I don’t remember much from those three years I spent in Aoyama. But one of the few things that I remember is that my sister had a classmate who was addicted to Kewpie mayonnaise.

The stories I would hear from my sister about her classmate are still vivid today. Everyday this fourth-grader would open her packed lunch and her mom would dutifully pack portable packets of Kewpie mayonnaise in her bento bag. The girl would squirt packets of mayonnaise into her mouth like a kid today would his Go-Gurt. Kewpie was her Ritalin.

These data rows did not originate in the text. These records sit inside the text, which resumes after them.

-- ==== Sys2Proof/Laws/State.lean ====
section
/-! SUPPORT. Reading a field of the state after an update of another: one lemma per field per update. -/

namespace Sys2Proof.Machine
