theorem execSub_kept : ∀ x0 x1 x2 x3 s, Kept p s → keptOut p (execSub x0 x1 x2 x3 s) := by
  intros x0 x1 x2 x3 s h
  unfold execSub
  repeat' first
    | (with_reducible assumption)
    | (with_reducible exact True.intro)
    | intro _
    | (with_reducible apply alu_kept)

theorem execSubs_kept : ∀ x0 x1 x2 x3 s, Kept p s → keptOut p (execSubs x0 x1 x2 x3 s) := by
  intros x0 x1 x2 x3 s h
  unfold execSubs
  repeat' first
    | (with_reducible assumption)
    | (with_reducible exact True.intro)
    | intro _
    | (with_reducible apply aluSat_kept)

theorem execXor_kept : ∀ x0 x1 x2 x3 s, Kept p s → keptOut p (execXor x0 x1 x2 x3 s) := by
  intros x0 x1 x2 x3 s h
  unfold execXor
  repeat' first
    | (with_reducible assumption)
    | (with_reducible exact True.intro)
    | intro _
    | (with_reducible apply alu_kept)

theorem execXori_kept : ∀ x0 x1 x2 x3 s, Kept p s → keptOut p (execXori x0 x1 x2 x3 s) := by
  intros x0 x1 x2 x3 s h
  unfold execXori
  repeat' first
    | (with_reducible assumption)
    | (with_reducible exact True.intro)
    | intro _
    | (with_reducible apply aluI_kept)

theorem haltAt_kept : ∀ x0 x1 x2 s, Kept p s → Kept p (haltAt x0 x1 x2 s).1 := by
  intros x0 x1 x2 s h
  unfold haltAt
  repeat' first
    | (with_reducible assumption)
    | intro _
    | (with_reducible apply foldl_kept)
    | (with_reducible apply State.setRoot_kept)
    | (with_reducible apply postGap_kept)
    | (with_reducible apply checkStopped_kept)
    | (with_reducible apply swapsDue_kept)
    | (with_reducible apply fixSwaps_kept)
    | (dsimp only)
    | split

theorem haltAt_pair {x0 x1 x2 s a b} (heq : haltAt x0 x1 x2 s = (a, b)) : Kept p s → Kept p a := by
  intro h
  have := haltAt_kept x0 x1 x2 s h
  rw [heq] at this
  exact this

theorem beginStop_kept : ∀ x0 s, Kept p s → Kept p (beginStop x0 s).1 := by
  intros x0 s h
  unfold beginStop
  repeat' first
    | (with_reducible assumption)
    | intro _
    | (with_reducible apply haltAt_kept)

theorem beginStop_pair {x0 s a b} (heq : beginStop x0 s = (a, b)) : Kept p s → Kept p a := by
  intro h
  have := beginStop_kept x0 s h
  rw [heq] at this
  exact this

theorem execClose_kept : ∀ x0 s, Kept p s → keptOut p (execClose x0 s) := by
  intros x0 s h
  unfold execClose
  repeat' first
    | (with_reducible assumption)
    | (with_reducible exact True.intro)
    | intro _
    | (with_reducible apply command_kept)

theorem execFence_kept : ∀ x0 x1 s, Kept p s → keptOut p (execFence x0 x1 s) := by
  intros x0 x1 s h
  unfold execFence
  repeat' first
    | (with_reducible assumption)
    | (with_reducible exact True.intro)
    | intro _
    | (with_reducible apply command_kept)

theorem stopAll_kept : ∀ s, Kept p s → Kept p (stopAll s) := by
  intros s h
  unfold stopAll
  repeat' first
    | (with_reducible assumption)
    | intro _
    | (with_reducible apply each_kept)
    | (with_reducible apply tell_kept)
    | (with_reducible apply beginStop_kept)
    | (with_reducible refine beginStop_pair (by assumption) ?_)
    | (dsimp only)
    | split

theorem modeReply_kept : ∀ x0 x1 s, Kept p s → Kept p (modeReply x0 x1 s).s := by
  intros x0 x1 s h
  unfold modeReply
  repeat' first
    | (with_reducible assumption)
    | intro _
    | (with_reducible apply Reply.bad_kept)
    | (with_reducible apply doubtDevice_kept)
    | (with_reducible apply setMode_kept)
    | (with_reducible apply stopAll_kept)
    | (with_reducible apply Reply.no_kept)
    | (with_reducible apply Reply.busy_kept)
    | (dsimp only)
    | split

theorem execModeSet_kept : ∀ x0 x1 s, Kept p s → keptOut p (execModeSet x0 x1 s) := by
  intros x0 x1 s h
  unfold execModeSet
  repeat' first
    | (with_reducible assumption)
    | (with_reducible exact True.intro)
    | intro _
    | (with_reducible apply mailbox_kept)
    | (with_reducible apply modeReply_kept)

theorem execOpen_kept : ∀ x0 x1 x2 s, Kept p s → keptOut p (execOpen x0 x1 x2 s) := by
  intros x0 x1 x2 s h
  unfold execOpen
  repeat' first
    | (with_reducible assumption)
    | (with_reducible exact True.intro)
    | intro _
    | (with_reducible apply command_kept)
    | (with_reducible apply Reply.bad_kept)
    | (with_reducible apply Reply.no_kept)
    | (with_reducible apply Reply.busy_kept)
    | (dsimp only)
    | split
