theorem addResult_kept : ∀ x0 x1 x2 s, Kept p s → Kept p (addResult x0 x1 x2 s) := by
  intros x0 x1 x2 s h
  unfold addResult
  repeat' first
    | (with_reducible assumption)
    | intro _
    | (with_reducible apply pump_kept)
    | (with_reducible apply decideFlights_kept)
    | (dsimp only)
    | split

theorem beginProof_kept : ∀ x0 x1 s, Kept p s → Kept p (beginProof x0 x1 s) := by
  intros x0 x1 s h
  unfold beginProof
  repeat' first
    | (with_reducible assumption)
    | intro _
    | (with_reducible apply each_kept)
    | (with_reducible apply safeRes_kept)
    | (with_reducible apply leaveOn_kept)
    | (with_reducible apply disarmProof_kept)
    | (with_reducible apply State.setProof_kept)
    | (dsimp only)
    | split

theorem joinProof_kept : ∀ x0 s, Kept p s → Kept p (joinProof x0 s) := by
  intros x0 s h
  unfold joinProof
  repeat' first
    | (with_reducible assumption)
    | intro _
    | (dsimp only)
    | split

theorem proofReply_kept : ∀ x0 s, Kept p s → Kept p (proofReply x0 s).s := by
  intros x0 s h
  unfold proofReply
  repeat' first
    | (with_reducible assumption)
    | intro _
    | (with_reducible apply Reply.bad_kept)
    | (with_reducible apply Reply.no_kept)
    | (with_reducible apply Reply.busy_kept)
    | (with_reducible apply beginProof_kept)
    | (with_reducible apply joinProof_kept)
    | (dsimp only)
    | split

theorem proofRequest_kept : ∀ x0 x1 x2 x3 s, Kept p s → Kept p (proofRequest x0 x1 x2 x3 s).s := by
  intro kind domain tests cell s h
  have hp := proofReply_kept { kind, domain, cell, tests, id := s.nextId } s h
  unfold proofRequest
  extract_lets r0 _ r
  have hr : Kept p r.s := ite_reply hp hp
  clear_value r
  exact ite_reply (onCell_kept _ _ _ _ _ hr h) hr

theorem execProofRun_kept : ∀ x0 x1 x2 x3 x4 s, Kept p s → keptOut p (execProofRun x0 x1 x2 x3 x4 s) := by
  intros x0 x1 x2 x3 x4 s h
  unfold execProofRun
  repeat' first
    | (with_reducible assumption)
    | (with_reducible exact True.intro)
    | intro _
    | (with_reducible apply command_kept)
    | (with_reducible apply proofRequest_kept)

theorem proofReset_kept : ∀ x0 x1 s, Kept p s → Kept p (proofReset x0 x1 s) := by
  intros x0 x1 s h
  unfold proofReset
  repeat' first
    | (with_reducible assumption)
    | intro _
    | (with_reducible apply freshDomain_kept)
    | (with_reducible apply each_kept)
    | (with_reducible apply flushEnds_kept)
    | (with_reducible apply State.modBurin_kept)
    | (with_reducible apply reloadTiles_kept)
    | (dsimp only)
    | split

theorem proofMismatch_kept : ∀ x0 x1 x2 x3 s, Kept p s → Kept p (proofMismatch x0 x1 x2 x3 s) := by
  intros x0 x1 x2 x3 s h
  unfold proofMismatch
  repeat' first
    | (with_reducible assumption)
    | intro _
    | (with_reducible apply doubtDevice_kept)
    | (with_reducible apply doubtPlate_kept)
    | (with_reducible apply each_kept)
    | (dsimp only)
    | split

theorem execProofRunEnd_kept : ∀ x0 x1 x2 x3 s, Kept p s → keptOut p (execProofRunEnd x0 x1 x2 x3 s) := by
  intros x0 x1 x2 x3 s h
  unfold execProofRunEnd
  repeat' first
    | (with_reducible assumption)
    | (with_reducible exact True.intro)
    | intro _
    | (with_reducible apply proofReset_kept)
    | (with_reducible apply State.setProof_kept)
    | (with_reducible apply tell_kept)
    | (with_reducible apply addResult_kept)
    | (with_reducible apply proofMismatch_kept)
    | (dsimp only)
    | split

theorem State.startBar_kept : ∀ {s x1} t, State.startBar s x1 = some t → Kept p s → Kept p t.s := by
  intro s cell r e h
  unfold State.startBar at e
  dsimp only at e
  repeat' split at e
  all_goals first
    | contradiction
    | (injection e with e; subst e; exact h)

theorem getD_kept : ∀ (o : Option Reply) (s : State), (∀ r, o = some r → Kept p r.s) → Kept p s →
    Kept p (o.getD { s }).s := by
  intro o s hr h
  cases o with
  | none => exact h
  | some r => exact hr r rfl

theorem abortCmdReply_kept : ∀ x0 x1 x2 s, Kept p s → Kept p (abortCmdReply x0 x1 x2 s).s := by
  intros x0 x1 x2 s h
  unfold abortCmdReply
  repeat' first
    | (with_reducible assumption)
    | intro _
    | (with_reducible apply Reply.bad_kept)
    | (with_reducible apply State.modSq_kept)
    | (with_reducible apply decideFlights_kept)
    | (with_reducible apply dropAsked_kept)
    | (with_reducible apply Reply.no_kept)
    | (dsimp only)
    | split

theorem addSeries_kept : ∀ x0 x1 x2 s, Kept p s → Kept p (addSeries x0 x1 x2 s) := by
  intros x0 x1 x2 s h
  unfold addSeries
  repeat' first
    | (with_reducible assumption)
    | intro _
    | (with_reducible apply State.modRoot_kept)
    | (with_reducible apply State.modCell_kept)

theorem cellAbortReply_kept : ∀ x0 s, Kept p s → Kept p (cellAbortReply x0 s).s := by
  intros x0 s h
  unfold cellAbortReply
  repeat' first
    | (with_reducible assumption)
    | intro _
    | (with_reducible apply Reply.bad_kept)
    | (with_reducible apply stopRoot_kept)
    | (dsimp only)
    | split

theorem cellStartReply_kept : ∀ x0 x1 s, Kept p s → Kept p (cellStartReply x0 x1 s).s := by
  intros x0 x1 s h
  unfold cellStartReply
  repeat' first
    | (with_reducible assumption)
    | intro _
    | (with_reducible apply Reply.bad_kept)
    | (with_reducible refine State.startBar_kept _ (by assumption) ?_)
    | (with_reducible apply addSeries_kept)
    | (dsimp only)
    | split

theorem cellStopReply_kept : ∀ x0 s, Kept p s → Kept p (cellStopReply x0 s).s := by
  intros x0 s h
  unfold cellStopReply
  repeat' first
    | (with_reducible assumption)
    | intro _
    | (with_reducible apply Reply.bad_kept)
    | (with_reducible apply beginStop_kept)
    | (with_reducible refine beginStop_pair (by assumption) ?_)
    | (dsimp only)
    | split

theorem dropHead_kept : ∀ x0 s, Kept p s → Kept p (dropHead x0 s) := by
  intros x0 s h
  unfold dropHead
  repeat' first
    | (with_reducible assumption)
    | intro _
    | (with_reducible apply State.modQueue_kept)

theorem execCellAbort_kept : ∀ x0 x1 s, Kept p s → keptOut p (execCellAbort x0 x1 s) := by
  intros x0 x1 s h
  unfold execCellAbort
  repeat' first
    | (with_reducible assumption)
    | (with_reducible exact True.intro)
    | intro _
    | (with_reducible apply command_kept)
    | (with_reducible apply onCell_kept)
    | (with_reducible apply cellAbortReply_kept)

theorem execCellAbortCommandForm_kept : ∀ x0 x1 x2 x3 s, Kept p s → keptOut p (execCellAbortCommandForm x0 x1 x2 x3 s) := by
  intros x0 x1 x2 x3 s h
  unfold execCellAbortCommandForm
  repeat' first
    | (with_reducible assumption)
    | (with_reducible exact True.intro)
    | intro _
    | (with_reducible apply command_kept)
    | (with_reducible apply abortCmdReply_kept)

I moved to Tokyo again 20 years after my time there in the mid-eighties and found myself back in the land of mayonnaise maniacs. Apparently, the epidemic had spread well beyond that lone fourth-grader. The answer to everything was Kewpie mayonnaise:

Bland okonomiyaki? Mayo.

Unappetizing canned tuna? Mayo.

Raw cabbage too raw? Mayo.

Something’s just not right with my pizza? Mayo.

Don’t get me wrong, I love Kewpie mayo with my veggie sticks and takoyaki, but I draw the line at pizza. For the occasions that I do indulge in some Kewpie, I was curious to make my own – sans MSG and all the other stuff that’s best left a mystery on the ingredients list.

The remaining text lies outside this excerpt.